On October 16, 1869, two labourers, digging a well on a farm near Cardiff, New York, hit stone.
Carefully they examined their find. Buried amid tangled tree roots and looking old and worn was a giant figure.


‘I declare,’ said one, ‘looks like an old Indian has been buried here.' 

The Syracuse Daily Standard declared it 'a new wonder’ and the latest in a long line of fossil finds for which Cardiff was well known.

People came from far and wide; so many that Farmer Newell (known at ‘Stub’) erected a tent over the figure and began charging admission. 

 Two thousand five hundred people came to look (and pay) in the first week alone. 

Then a man named George Hull arrived and Newell, who had rejected several offers to buy the fossilised man who stood (or lay) approximately 10 ft, heard from Hull that a syndicate of businessmen were offering $30,000 for a three quarter stake in the phenomenon.     He accepted.

Several experts opined it was simply a statue rather than a human body, petrified by the limestone in the surrounding water but still, when the syndicate took it on tour, thousands came to look. 

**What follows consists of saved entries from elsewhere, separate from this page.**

-- ==== Sys2Proof/Certificates/Slice0/Obligations.lean ====
section
/-! DEFINITION. The statements for the provers. Each says what the numbered rules of spec/ say that the commands of one family
do: the state in which a command completes, what it leaves there, and what it leaves as it was. -/

open Sys2Proof Sys2Proof.Machine

/-- The step of a block: the command at the front of the queue takes effect on the state with the rest of the queue. The queue
is the model's own (log entry 1). With an empty queue the block idles: the model's choice (log entry 1). -/
def Obligations.StepTakesTheFirstCommandOrIdles : Prop :=
  (∀ (c : Instr) (rest : List Instr) (s : State),
    s.pending = c :: rest → step s = exec c { s with pending := rest }) ∧
  (∀ s : State, s.pending = [] → step s = .next s)

/-- No command ends in a fault or a refusal of the model. -/
def Obligations.EveryCommandAnswersANextState : Prop :=
  ∀ (c : Instr) (s : State), Completes c s

/-- A command changes neither the queue nor what was sent before it (log entry 1). -/
def Obligations.ExecLeavesTheQueueAndOnlyAddsOutputs : Prop :=
  ∀ (c : Instr) (s t : State), exec c s = .next t → t.pending = s.pending ∧ s.out <+: t.out

/-- The invariant of `StepKeepsTheCanonicalForm` holds right after reset. -/
def Obligations.ResetIsCanonical : Prop := State.reset.canonical = true

/-- The canonical form is an invariant of the step, from every state: equal contents stay equal data whatever commands ran. -/
def Obligations.StepKeepsTheCanonicalForm : Prop :=
  ∀ s t : State, s.canonical = true → step s = .next t → t.canonical = true

/-- The Dispatcher as R200 leaves it. -/
def Obligations.ResetStateOfTheDispatcher : Prop :=
  let d := State.reset.disp
  d.acc = 0 ∧ d.ixa = 0 ∧ d.ixb = 0 ∧ d.bnk = 0 ∧ (∀ i, State.reset.psw i = decide (i = 9)) ∧ d.spsw = 0 ∧ d.prod = 0 ∧
    d.quo = 0 ∧ d.rem = 0 ∧ d.fpctl = 0 ∧ d.dsp = 0 ∧ d.dsBase = 0 ∧ d.dsLimit = 0 ∧ d.ds = [] ∧ d.rs = [] ∧ d.tcause = 0 ∧
    d.taddr = 0 ∧ d.vbnk = 0 ∧ d.pbnk = 0x2F0 ∧ d.pc = 0 ∧ State.reset.pending = []

/-- The three deliveries (R78 to R82): each takes the oldest snapshot that lacks its result. ACK_TIMEOUT (R85, R91) and the latched read of the bit-step count (R93). -/
def Obligations.SignalBoxAcknowledgementsAndBitStepCount : Prop :=
  (∀ (s : State) (before rest : List Snap) (n : Snap), s.arr.snaps = before ++ n :: rest →
    ((∀ m ∈ before, m.orD = true) → n.orD = false →
      Does .sbOrDelivered s [.block 3, .arr, .disp, .block 1, .out] fun t =>
        t.fld Reg.SB_OR 31 24 = n.num % 256 ∧ t.bit Reg.SB_OR 0 = n.orv ∧ t.psw 4 = n.orv ∧
        (∀ i, i ≠ 4 → t.psw i = s.psw i) ∧ t.disp = { s.disp with psw := t.disp.psw } ∧
        RegsBut [Reg.SB_OR, Reg.SB_SEQ] s t ∧ t.fld Reg.SB_SEQ 7 0 = s.fld Reg.SB_SEQ 7 0 ∧
        (s.fld Reg.SB_IRQ_CFG 1 0 = 3 ∨ (s.fld Reg.SB_IRQ_CFG 1 0 = 1 ∧ n.orv = true) ∨
          (s.fld Reg.SB_IRQ_CFG 1 0 = 2 ∧ n.orv = false) → t.pends 64 = true) ∧
        ({ n with orD := true } ∈ t.arr.snaps ∨ (n.firstD = true ∧ n.countD = true))) ∧
    ((∀ m ∈ before, m.firstD = true) → n.firstD = false →
      Does .sbFirstDelivered s [.block 3, .arr] fun t =>
        t.fld Reg.SB_FIRST 31 24 = n.num % 256 ∧ t.bit Reg.SB_FIRST 23 = n.found ∧ t.fld Reg.SB_FIRST 16 8 = n.x % 512 ∧
        t.fld Reg.SB_FIRST 7 0 = n.y % 256 ∧ RegsBut [Reg.SB_FIRST, Reg.SB_SEQ] s t ∧
        t.fld Reg.SB_SEQ 7 0 = s.fld Reg.SB_SEQ 7 0 ∧
        ({ n with firstD := true } ∈ t.arr.snaps ∨ (n.orD = true ∧ n.countD = true))) ∧
    ((∀ m ∈ before, m.countD = true) → n.countD = false →
      Does .sbCountDelivered s [.block 3, .arr] fun t =>
        t.fld Reg.SB_COUNT 31 24 = n.num % 256 ∧ t.fld Reg.SB_COUNT 17 0 = n.count % 2 ^ 18 ∧
        RegsBut [Reg.SB_COUNT, Reg.SB_SEQ] s t ∧ t.fld Reg.SB_SEQ 7 0 = s.fld Reg.SB_SEQ 7 0 ∧
        ({ n with countD := true } ∈ t.arr.snaps ∨ (n.orD = true ∧ n.firstD = true)))) ∧
  (∀ (s : State),
    (∀ p, p < 128 → Does (.ackTimeout p) s [.block 1, .out, .block 16, .arr] fun t =>
      t.bit Reg.ARR_ERR_STAT 3 = true ∧ t.pends 67 = true ∧ (∀ q, q ∈ t.arr.silent ↔ q = p ∨ q ∈ s.arr.silent) ∧
      (s.bit Reg.ARR_ERR_STAT 0 = false → s.bit Reg.ARR_ERR_STAT 3 = false → t.fld Reg.ARR_ERR_STAT 20 14 = p ∧
        t.bit Reg.ARR_ERR_STAT 1 = s.bit Reg.ARR_ERR_STAT 1) ∧
      (s.bit Reg.ARR_ERR_STAT 0 = true ∨ s.bit Reg.ARR_ERR_STAT 3 = true → t.bit Reg.ARR_ERR_STAT 1 = true ∧
        t.fld Reg.ARR_ERR_STAT 20 14 = s.fld Reg.ARR_ERR_STAT 20 14 ∧ t.fld Reg.ARR_ERR_STAT 25 21 = s.fld Reg.ARR_ERR_STAT 25 21) ∧
      t.arr = { s.arr with silent := t.arr.silent } ∧ RegsBut [Reg.ARR_ERR_STAT] s t) ∧
    Does .arrBscntLoRead s [.block 16] fun t =>
      (t.reg Reg.ARR_BSCNT_LO).toNat = s.arr.bscnt % 2 ^ 32 ∧ (t.reg Reg.ARR_BSCNT_HI).toNat = s.arr.bscnt / 2 ^ 32 % 2 ^ 32 ∧
      RegsBut [Reg.ARR_BSCNT_LO, Reg.ARR_BSCNT_HI] s t)

/-- PROW_MAP_WRITE and MAP_APPLIED (R48, R50). `Reg.act` is the copy in force. -/
def Obligations.PlatformMapWrites : Prop :=
  ∀ (s : State) (n : Nat) (v : Word) (executing : Bool), n < 8 →
    let r := Reg.PROW_MAP + 4 * n
    let g0 := bitsOf v 3 0
    let g1 := bitsOf v 7 4
    let refused := 8 < g0 ∨ (g1 ≠ 15 ∧ 8 < g1) ∨ g1 = g0
    let zones : List Zone := [.block 16, .trv, .arr, .block 1, .out]
    let applied := fun (w : Nat) (t : State) => (t.reg r).toNat = w ∧ (t.reg (Reg.act r)).toNat = w ∧ t.pends 66 = true ∧
      (∀ p, p ∈ t.arr.silent ↔ p ∈ s.arr.silent ∧ ¬ (p / 9 = n ∧ t.isGap n (p % 9) = true)) ∧
      t.arr = { s.arr with silent := t.arr.silent } ∧ RegsBut [r, Reg.act r, Reg.MIRROR_CTL] s t
    (refused → Does (.prowMapWrite n v executing) s [.block 16] fun t =>
      t.bit Reg.ARR_ERR_STAT 4 = true ∧ RegsBut [Reg.ARR_ERR_STAT] s t) ∧
    (¬ refused → executing = true ∨ s.arr.busy = true → Does (.prowMapWrite n v executing) s [.block 16] fun t =>
      t.fld r 3 0 = g0 ∧ t.fld r 7 4 = g1 ∧ t.bit r 8 = true ∧ RegsBut [r] s t) ∧
    (¬ refused → executing = false → s.arr.busy = false →
      Does (.prowMapWrite n v executing) s zones (applied (16 * g1 + g0))) ∧
    (s.bit r 8 = true → Does (.mapApplied n) s zones (applied (s.fld r 7 0))) ∧
    (s.bit r 8 = false → exec (.mapApplied n) s = .next s)

/-- The bit-step (R54 to R60): all reads before all writes, M gating every update but its own, and the count of R93. -/
def Obligations.BitStepComputesInEveryPe : Prop :=
  ∀ (s : State) (w : Word64) (firmware : Bool),
    let d := descOf w
    let yp := match d.sy with | 0 => d.rb | 1 => planeN | 2 => planeC | _ => planeF
    (firmware = true ∨ d.reserved = false) → s.plainArray → d.ws = false → d.ns ≤ 1 →
    s.readable planeC → s.readable planeM → s.readable planeF → s.readable planeN → s.readable d.ra → s.readable yp →
    (d.we = true → s.readable d.wa) →
    Does (.bitStep w firmware) s [.free, .planes, .arr, .block 16, .block 8, .block 1, .out, .block 3, .disp] fun t =>
      t.arr.bscnt = (s.arr.bscnt + 1) % 2 ^ 64 ∧
      t.fld Reg.SB_SEQ 7 0 = (s.fld Reg.SB_SEQ 7 0 + if d.snap then 1 else 0) % 256 ∧
      (d.snap = false ∨ s.arr.snaps.length < 4 → t.disp = s.disp) ∧
      (∀ a, ¬ ((d.we = true ∧ a = d.wa) ∨ (d.cs ≠ 0 ∧ a = planeC) ∨ (d.ns ≠ 0 ∧ a = planeN) ∨ (d.fs ≠ 0 ∧ a = planeF) ∨
          (d.mw ≠ 0 ∧ a = planeM)) →
        Store.get (fun _ => []) t.arr.planes a = Store.get (fun _ => []) s.arr.planes a) ∧
      ∀ k c, k < 2304 → c < 64 → s.executes (k / 32) = true →
        let x := s.peBit d.ra k c
        let y := (s.peBit yp k c) ^^ d.iy
        let z := match d.sz with | 0 => s.peBit planeC k c | 1 => s.peBit planeN k c | 2 => false | _ => true
        let p := d.tt.testBit (4 * x.toNat + 2 * y.toNat + z.toNat)
        let m := s.peBit planeM k c
        (d.we = true → t.peBit d.wa k c = if m then p else s.peBit d.wa k c) ∧
        (d.cs ≠ 0 → t.peBit planeC k c = if m then (match d.cs with | 1 => p | 2 => (x && y) || (x && z) || (y && z) | _ => false)
          else s.peBit planeC k c) ∧
        (d.ns = 1 → t.peBit planeN k c = if m then p else s.peBit planeN k c) ∧
        (d.fs ≠ 0 → t.peBit planeF k c = if m then (match d.fs with | 1 => p | 2 => s.peBit planeF k c || p | _ => s.peBit planeF k c && p)
          else s.peBit planeF k c) ∧
        (d.mw ≠ 0 → t.peBit planeM k c = match d.mw with | 1 => p | 2 => m && p | _ => m || p)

Showman P T Barnum, always a man to recognise the way to bring in ‘the suckers and the dollars’, offered to buy the giant. When refused, he had a replica made and exhibited it as the real thing. 

P T Barnum circus poster


He covered all bases with his posters which read : 

What is it?
               Is it a Statue? Is it a Petrification? Is it a Stupendous Fraud?
                                Is it the Remains                                   of a former Race?



Barnum’s giant drew such huge crowds, far more than had flocked to the original, that he had several more made, touring in different areas of the USA.

Then suspicions began to be aroused when a few people in Cardiff remembered George Hull and how he’d been seen in town a year before, transporting a large crate.
The men originally hired to dig the well speculated that it was a strange place to have a well and anyway, there was other access to water on the Newell farm. 





Reporters did a little digging of their own and discovered a bank transfer to Hull from Newell, shortly after the $30,000 payout.

A respected palaeontologist from Yale Univesity, Prof. Othniel Marsh, came to look at the original giant and scoffed, “It’s of very recent origin and a most decided humbug.” (fraud)

Once exposed, George Hull was even able to make capital out of that, boasting how much money he'd made from ‘fooling the world’.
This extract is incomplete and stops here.